# [Given information]
/-- Changes at most seats, playout. -/
@[simp] theorem insertFrame_frame (seat : SeatNo) (f : Frame) (s : State) :
    (insertFrame seat f s).pending = s.pending
      ∧ (insertFrame seat f s).free = s.free
      ∧ (insertFrame seat f s).pins = s.pins
      ∧ (insertFrame seat f s).stamp = s.stamp
      ∧ (insertFrame seat f s).mode = s.mode
      ∧ (insertFrame seat f s).members = s.members
      ∧ (insertFrame seat f s).plan = s.plan
      ∧ (insertFrame seat f s).station = s.station
      ∧ (insertFrame seat f s).floor = s.floor
      ∧ (insertFrame seat f s).queue = s.queue
      ∧ (insertFrame seat f s).duty = s.duty
      ∧ (insertFrame seat f s).source = s.source
      ∧ (insertFrame seat f s).watch = s.watch
      ∧ (insertFrame seat f s).ident = s.ident
      ∧ (insertFrame seat f s).tone = s.tone
      ∧ (insertFrame seat f s).keying = s.keying
      ∧ (insertFrame seat f s).bus = s.bus
      ∧ (insertFrame seat f s).handovers = s.handovers
      ∧ (insertFrame seat f s).ram = s.ram
      ∧ (insertFrame seat f s).port = s.port
      ∧ (insertFrame seat f s).page = s.page := by
  simp [insertFrame]

/-- Changes at most seats, floor, queue, playout, watch, ident, tone, keying, bus, page. -/
@[simp] theorem reportThreshold_frame (s : State) :
    (reportThreshold s).pending = s.pending
      ∧ (reportThreshold s).free = s.free
      ∧ (reportThreshold s).pins = s.pins
      ∧ (reportThreshold s).stamp = s.stamp
      ∧ (reportThreshold s).mode = s.mode
      ∧ (reportThreshold s).members = s.members
      ∧ (reportThreshold s).plan = s.plan
      ∧ (reportThreshold s).station = s.station
      ∧ (reportThreshold s).duty = s.duty
      ∧ (reportThreshold s).source = s.source
      ∧ (reportThreshold s).handovers = s.handovers
      ∧ (reportThreshold s).ram = s.ram
      ∧ (reportThreshold s).port = s.port := by
  unfold reportThreshold; split <;> simp

/-- Changes at most seats, playout. -/
@[simp] theorem resyncStream_frame (seat : SeatNo) (f : Frame) (s : State) :
    (resyncStream seat f s).pending = s.pending
      ∧ (resyncStream seat f s).free = s.free
      ∧ (resyncStream seat f s).pins = s.pins
      ∧ (resyncStream seat f s).stamp = s.stamp
      ∧ (resyncStream seat f s).mode = s.mode
      ∧ (resyncStream seat f s).members = s.members
      ∧ (resyncStream seat f s).plan = s.plan
      ∧ (resyncStream seat f s).station = s.station
      ∧ (resyncStream seat f s).floor = s.floor
      ∧ (resyncStream seat f s).queue = s.queue
      ∧ (resyncStream seat f s).duty = s.duty
      ∧ (resyncStream seat f s).source = s.source
      ∧ (resyncStream seat f s).watch = s.watch
      ∧ (resyncStream seat f s).ident = s.ident
      ∧ (resyncStream seat f s).tone = s.tone
      ∧ (resyncStream seat f s).keying = s.keying
      ∧ (resyncStream seat f s).bus = s.bus
      ∧ (resyncStream seat f s).handovers = s.handovers
      ∧ (resyncStream seat f s).ram = s.ram
      ∧ (resyncStream seat f s).port = s.port
      ∧ (resyncStream seat f s).page = s.page := by
  simp [resyncStream]

/-- Changes at most free, seats, floor, queue, playout, watch, ident, tone, keying, bus, page. -/
@[simp] theorem resyncReports_frame (s : State) :
    (resyncReports s).pending = s.pending
      ∧ (resyncReports s).pins = s.pins
      ∧ (resyncReports s).stamp = s.stamp
      ∧ (resyncReports s).mode = s.mode
      ∧ (resyncReports s).members = s.members
      ∧ (resyncReports s).plan = s.plan
      ∧ (resyncReports s).station = s.station
      ∧ (resyncReports s).duty = s.duty
      ∧ (resyncReports s).source = s.source
      ∧ (resyncReports s).handovers = s.handovers
      ∧ (resyncReports s).ram = s.ram
      ∧ (resyncReports s).port = s.port := by
  simp only [resyncReports]; (repeat' split) <;> simp

/-- Changes at most free, seats, floor, queue, playout, watch, ident, tone, keying, bus, page. -/
@[simp] theorem placeFrame_frame (seat : SeatNo) (f : Frame) (s : State) :
    (placeFrame seat f s).pending = s.pending
      ∧ (placeFrame seat f s).pins = s.pins
      ∧ (placeFrame seat f s).stamp = s.stamp
      ∧ (placeFrame seat f s).mode = s.mode
      ∧ (placeFrame seat f s).members = s.members
      ∧ (placeFrame seat f s).plan = s.plan
      ∧ (placeFrame seat f s).station = s.station
      ∧ (placeFrame seat f s).duty = s.duty
      ∧ (placeFrame seat f s).source = s.source
      ∧ (placeFrame seat f s).handovers = s.handovers
      ∧ (placeFrame seat f s).ram = s.ram
      ∧ (placeFrame seat f s).port = s.port := by
  simp only [placeFrame]; (repeat' split) <;> simp

/-- Changes at most free, seats, floor, queue, playout, watch, ident, tone, keying, bus, page. -/
@[simp] theorem takeAudioCell_frame (seat : SeatNo) (cell : AudioCellNo) (s : State) :
    (takeAudioCell seat cell s).pending = s.pending
      ∧ (takeAudioCell seat cell s).pins = s.pins
      ∧ (takeAudioCell seat cell s).stamp = s.stamp
      ∧ (takeAudioCell seat cell s).mode = s.mode
      ∧ (takeAudioCell seat cell s).members = s.members
      ∧ (takeAudioCell seat cell s).plan = s.plan
      ∧ (takeAudioCell seat cell s).station = s.station
      ∧ (takeAudioCell seat cell s).duty = s.duty
      ∧ (takeAudioCell seat cell s).source = s.source
      ∧ (takeAudioCell seat cell s).handovers = s.handovers
      ∧ (takeAudioCell seat cell s).ram = s.ram
      ∧ (takeAudioCell seat cell s).port = s.port := by
  simp only [takeAudioCell]; (repeat' split) <;> simp
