/-- Completing setups a second time does nothing. -/
theorem finishSetup_idem (before s : State) :
    finishSetup before (finishSetup before s) = finishSetup before s := by
  conv_lhs => rw [finishSetup]
  simp [finishSetups, finishSetup_done]

/-- What setting up keeps, the completion of setups keeps: a property that `setUp` keeps holds behind it. -/
theorem finishSetup_induct {P : State → Prop} {before s : State} (hs : P s)
    (keep : ∀ t, P t → P (setUp t)) : P (finishSetup before s) := by
  unfold finishSetup
  generalize s.queue.length + 1 = n
  induction n generalizing s with
  | zero => exact hs
  | succ n ih =>
    unfold finishSetups
    split
    · exact ih (keep s hs)
    · exact hs

/-- A running part carries an act out, completes an empty setup that it entered and closes it. -/
theorem act_running {f : State → State} {s : State} (h : Running s) :
    act f s = closeAct s (finishSetup s (f s)) := by
  simp [act, h]

/-- An act that leaves the floor's state and its holder alone is only closed. -/
theorem act_floor_kept {f : State → State} {s : State} (h : Running s)
    (hs : (f s).floor.state = s.floor.state) (hh : (f s).floor.holder = s.floor.holder) :
    act f s = closeAct s (f s) := by
  rw [act_running h, finishSetup_kept hs hh]

/-- While RESET_N is low an act does nothing. -/
theorem act_resetLow {f : State → State} {s : State} (h : s.pins.resetLow = true) :
    act f s = s := by
  simp [act, h]

/-- With no report due, the composer writes none. -/
theorem composeReports_of_none {s : State} (h : ∀ seat : SeatNo, reportDue s seat = false) :
    composeReports s = s := by
  unfold composeReports
  generalize List.finRange 12 = l
  induction l with
  | nil => rfl
  | cons x rest ih =>
    have hx : composeReport x s = s := by simp [composeReport, h x]
    simpa [hx] using ih

/-- In a settled state the close of an act that did nothing does nothing. -/
theorem closeAct_self {s : State} (h : Settled s) : closeAct s s = s := by
  have h1 : settleClosing s s = s := by
    unfold settleClosing
    by_cases hc : closingRuns s = true
    · simp [hc, h.board]
    · have hn : s.ident.closing = none := by
        cases hx : s.ident.closing with
        | none => rfl
        | some v => exact absurd (h.closing (by simp [hx])) hc
      have he : { s.ident with closing := none } = s.ident := by
        cases hi : s.ident
        simp_all
      simp only [hc, Bool.false_eq_true, if_false, he]
      rfl
  have h2 : settlePoll s = s := by
    unfold settlePoll
    have := h.poll
    by_cases hp : pollRuns s = true <;> simp_all
  have h3 : settleLines s = s := by
    unfold settleLines
    rw [← h.source, ← h.key]
    rfl
  unfold closeAct
  rw [h1, h2, h3]
  have h4 : settleBoard s s = s := by simp [settleBoard, h.board]
  rw [h4]
  exact composeReports_of_none h.reports

/-- A command that takes an order of one kind answers a next state. -/
theorem execOrder_running {kind : Nat} {carryOut : SeatNo → State → State × Reply} {s : State}
    {seat : SeatNo} {rest : List SeatNo} (h : OrderReady kind seat rest s) :
    execOrder kind carryOut s = .next (closeAct s (finishSetup s
      (let done := carryOut seat (renewPresence seat (s.withHandovers rest))
       placeAnswer seat ⟨orderTag s seat, orderKind s seat, done.2.result, done.2.data⟩
         done.1))) := by
  have hk : ((orderKind s seat).toNat == kind) = true := by simp [h.kind]
  simp [execOrder, act_running h.running, takeOrder, h.front, hk]

end Sys2Proof.Machine
end

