/-- A change of a seat's notices and answer alone changes no part. -/
theorem modSeat_kept {seat : SeatNo} {f : Seat → Seat}
    (hf : ∀ r, ∃ n a, f r = { r with notices := n, answer := a }) (s : State) (p : Part) :
    Kept s (modSeat seat f s) p := by
  obtain ⟨n, a, hr⟩ := hf s.seats[seat]
  cases p
  case attachments | figures =>
    intro x
    rw [modSeat_getElem, hr]
    split
    · next h => subst h; simp
    · simp
  all_goals simp [Kept]

/-- R165: an answer placed in waiting changes no part. -/
theorem placeAnswer_kept (seat : SeatNo) (a : Answer) (s : State) (p : Part) :
    Kept s (placeAnswer seat a s) p :=
  modSeat_kept (fun r => ⟨r.notices, some a, rfl⟩) s p

/-- R167: a report changes no part. -/
theorem composeReport_kept (seat : SeatNo) (s : State) (p : Part) :
    Kept s (composeReport seat s) p := by
  unfold composeReport
  split
  · cases p
    case attachments | figures =>
      intro x
      rw [writeReport_seats]
      split
      · next h => subst h; simp
      · simp
    case registers => simp [Kept, writeReport_port]
    all_goals simp [Kept]
  · cases p <;> simp [Kept]

/-- R167: the reports of an act change no part. -/
theorem composeReports_kept (s : State) (p : Part) : Kept s (composeReports s) p := by
  unfold composeReports
  generalize List.finRange 12 = l
  induction l generalizing s with
  | nil => cases p <;> simp [Kept]
  | cons x rest ih => exact (composeReport_kept x s p).trans (ih _)

theorem settleClosing_kept (before s : State) (p : Part) : Kept s (settleClosing before s) p := by
  cases p
  case ident =>
    simp only [Kept, settleClosing]
    (repeat' split) <;> simp
  all_goals simp [Kept]

theorem settlePoll_kept (s : State) (p : Part) : Kept s (settlePoll s) p := by
  unfold settlePoll withdrawPoll
  cases p <;> simp only [Kept] <;> (repeat' split) <;> simp

theorem settleLines_kept (s : State) (p : Part) : Kept s (settleLines s) p := by
  cases p <;> simp [Kept, settleLines]

theorem settleBoard_kept (before s : State) (p : Part) : Kept s (settleBoard before s) p := by
  cases p
  case registers =>
    simp only [Kept, settleBoard, rewriteBoard, setSummary]
    split <;> simp
  all_goals simp [Kept]

/-- The close of an act changes no part: what it may write is not among them. -/
theorem closeAct_kept (before s : State) (p : Part) : Kept s (closeAct before s) p :=
  ((((settleClosing_kept before s p).trans (settlePoll_kept _ p)).trans
    (settleLines_kept _ p)).trans (settleBoard_kept before _ p)).trans (composeReports_kept _ p)

/-! ### An order's act (R13, R165) -/

/-- R13, R165: the state in which an order is carried out: its entry is off the hand-over list and its
seat's deadline is renewed. -/
abbrev orderTaken (seat : SeatNo) (rest : List SeatNo) (s : State) : State :=
  renewPresence seat (s.withHandovers rest)

/-- R13: what the take makes of the attachments. -/
theorem orderTaken_attachment (seat x : SeatNo) (rest : List SeatNo) (s : State) :
    (orderTaken seat rest s).seats[x].attachment = renewedAt s seat x := by
  rw [orderTaken, renewPresence, modSeat_getElem, renewedAt]
  split
  · next h => subst h; rfl
  · rfl
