/-! ### Ports -/

/-- R148 to R151, R154: the receiver, character by character. In HUNT a good character with marker 1 begins a frame
and any other is ignored; HEADER, BODY and CHECK each take their bytes; a complete frame is decided CHECK, KIND,
FULL or queued, in that order; stop bit 0 ends a frame FRAMING, marker 1 SHORT with a new frame begun, and a length
above 48 LONG. In BREAK no character is accepted. Each discard raises its counter alone, up to 65535. That a
character in BREAK is no event is the model's choice (assumption 1). -/
def Obligations.ReceiverAssemblesFrames : Prop :=
  ∀ (p : StationNo) (data : Byte) (s : State), s.atWork →
    let r := s.port p
    let size := (r.buffer.getD 3 0).toNat
    let up (x : Half) : Half := if x = 65535 then x else x + 1
    let hunting : PortRec := { r with receiver := .hunt, buffer := [] }
    let taken := r.buffer ++ [data]
    (r.receiver = .hunt →
      exec (.characterReceived p data true true) s = .next
        (s.setPort p { r with receiver := .header, buffer := [data] }) ∧
      exec (.characterReceived p data false true) s = .next s ∧
      exec (.characterReceived p data true false) s = .next s ∧
      exec (.characterReceived p data false false) s = .next s) ∧
    (r.receiver = .inBreak → ∀ marker stop,
      exec (.characterReceived p data marker stop) s = .next s ∧
      exec (.frameEndEarly p data marker stop) s = .next s ∧ exec (.frameComplete p data) s = .next s) ∧
    (r.receiver = .header →
      (taken.length < 4 → exec (.characterReceived p data false true) s = .next
        (s.setPort p { r with buffer := taken })) ∧
      (taken.length = 4 → data.toNat ≤ 48 → exec (.characterReceived p data false true) s = .next
        (s.setPort p { r with receiver := if data = 0 then .check else .body, buffer := taken })) ∧
      (taken.length = 4 → 48 < data.toNat → exec (.frameEndEarly p data false true) s = .next
        (s.setPort p { hunting with discards := { r.discards with long := up r.discards.long } }))) ∧
    (r.receiver = .body →
      exec (.characterReceived p data false true) s = .next (s.setPort p
        { r with receiver := if taken.length = size + 4 then .check else .body, buffer := taken })) ∧
    (r.receiver = .check →
      (taken.length ≠ size + 6 → exec (.characterReceived p data false true) s = .next
        (s.setPort p { r with buffer := taken })) ∧
      (taken.length = size + 6 →
        let good := checkValue (r.buffer.take (size + 4)) = r.buffer.getD (size + 4) 0 ++ data
        let kind := (r.buffer.getD 0 0).toNat / 64
        (¬good → exec (.frameComplete p data) s = .next (s.setPort p
          { hunting with discards := { r.discards with check := up r.discards.check } })) ∧
        (good → kind ≠ 0 → exec (.frameComplete p data) s = .next (s.setPort p
          { hunting with discards := { r.discards with kind := up r.discards.kind } })) ∧
        (good → kind = 0 → 2 ≤ r.requests.length → exec (.frameComplete p data) s = .next
          (s.setPort p
            { hunting with discards := { r.discards with full := up r.discards.full } })) ∧
        (good → kind = 0 → r.requests.length < 2 → exec (.frameComplete p data) s = .next
          (s.setPort p { hunting with requests := r.requests ++
            [{ sequence := (r.buffer.getD 0 0).extractLsb' 0 6
               session := r.buffer.getD 1 0
               code := r.buffer.getD 2 0
               payload := (r.buffer.drop 4).take size }] })))) ∧
    ((r.receiver = .header ∨ r.receiver = .body ∨ r.receiver = .check) →
      (∀ marker, exec (.frameEndEarly p data marker false) s = .next (s.setPort p
        { hunting with discards := { r.discards with framing := up r.discards.framing } })) ∧
      exec (.frameEndEarly p data true true) s = .next (s.setPort p
        { r with
          receiver := .header, buffer := [data]
          discards := { r.discards with short := up r.discards.short } }))

/-- R158, R160: the end of a frame makes the transmitter idle, and it chooses: the waiting reply; or else, for a
BOUND station, the oldest notice, whose header takes the notice sequence, the session number and the lost count,
which then starts again from 0. With neither it stays idle. The character reached is on the line as Table 9-2 of R147
gives its 11 bits, with marker 1 on the first character of the frame alone, and an idle line carries none. A
transmitter that is idle ends nothing. That last is the model's choice (assumption 1), and so is that a drop just
before the beginning of a notice counts in that notice (assumption 25). -/
def Obligations.TransmitterChoosesNextFrame : Prop :=
  ∀ (p : StationNo) (s : State), s.atWork →
    let r := s.port p
    (r.transmitter = .idle → exec (.transmitEnd p) s = .next s) ∧
    (r.transmitter ≠ .idle →
      (∀ x, r.replySlot = some x → exec (.transmitEnd p) s = .next
        (s.setPort p { r with replySlot := none, transmitter := .sending x.frame 0 })) ∧
      (r.replySlot = none → ∀ x rest number, r.notices = x :: rest →
        (s.station p).session = .bound → (s.station p).number = some number →
        exec (.transmitEnd p) s = .next (s.setPort p { r with
          notices := rest
          noticesLost := 0
          noticeSeq := r.noticeSeq + 1
          transmitter := .sending (withCheck ([128#8 ||| r.noticeSeq.setWidth 8, number, x.code,
            r.noticesLost, BitVec.ofNat 8 x.payload.length] ++ x.payload)) 0 })) ∧
      (r.replySlot = none → (r.notices = [] ∨ (s.station p).session ≠ .bound) →
        exec (.transmitEnd p) s = .next (s.setPort p { r with transmitter := .idle }))) ∧
    (r.transmitter = .idle → s.sentCharacter p = none) ∧
    ∀ frame k x, (r.transmitter = .sending frame k ∨ r.transmitter = .cut frame k) →
      frame[k]? = some x →
      (s.sentCharacter p).map Character.bits = some
        [false, x.getLsbD 0, x.getLsbD 1, x.getLsbD 2, x.getLsbD 3, x.getLsbD 4, x.getLsbD 5,
         x.getLsbD 6, x.getLsbD 7, decide (k = 0), true]

/-! ### Power-on reset -/

/-- R177, R178, R113: RESET_BEGIN discards everything held and puts every block at its power-on values; while reset
lasts no other command has an effect; POWER_ON_RESET_END ends it with the port rate of the straps, and with every
group TRIPPED if either guard input is sampled low. Outside reset it is no event. That the part holds its power-on
values already while reset lasts, keeping M, and that a command without its event changes nothing, are the model's
choices (assumptions 17 and 1). -/
def Obligations.PowerOnResetBeginsAndEnds : Prop :=
  (∀ s, ∃ t : State, exec .resetBegin s = .next t ∧ t.inReset = true ∧
    t = { State.reset with
      pending := s.pending, freeChoices := s.freeChoices, inReset := true
      rateDivisor := s.rateDivisor } ∧
    ∀ l, t.linePin l = .highImpedance) ∧
  (∀ s c, s.inReset = true → c ≠ .resetBegin → (∀ a b x y, c ≠ .powerOnResetEnd a b x y) →
    exec c s = .next s) ∧
  ∀ s rate1 rate0 ga gb,
    (s.inReset = false → exec (.powerOnResetEnd rate1 rate0 ga gb) s = .next s) ∧
    (s.inReset = true →
      ∃ t : State, exec (.powerOnResetEnd rate1 rate0 ga gb) s = .next t ∧
        t = { State.reset with
          pending := s.pending, freeChoices := s.freeChoices
          rateDivisor := match rate1, rate0 with
            | .low, .low => 4
            | .low, .high => 8
            | .high, .low => 16
            | .high, .high => 32
          guardA := ga == .low
          guardB := gb == .low
          groups := t.groups } ∧
        ∀ g, t.group g = ⟨if ga = .low ∨ gb = .low then .tripped else .normal, .either⟩)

# [Exercise requirements]
Could you copy every line in the records that holds "renewPresence"?

# [Exercise output]
      (let done := carryOut seat (renewPresence seat (s.withHandovers rest))
  renewPresence seat (s.withHandovers rest)
  rw [orderTaken, renewPresence, modSeat_getElem, renewedAt]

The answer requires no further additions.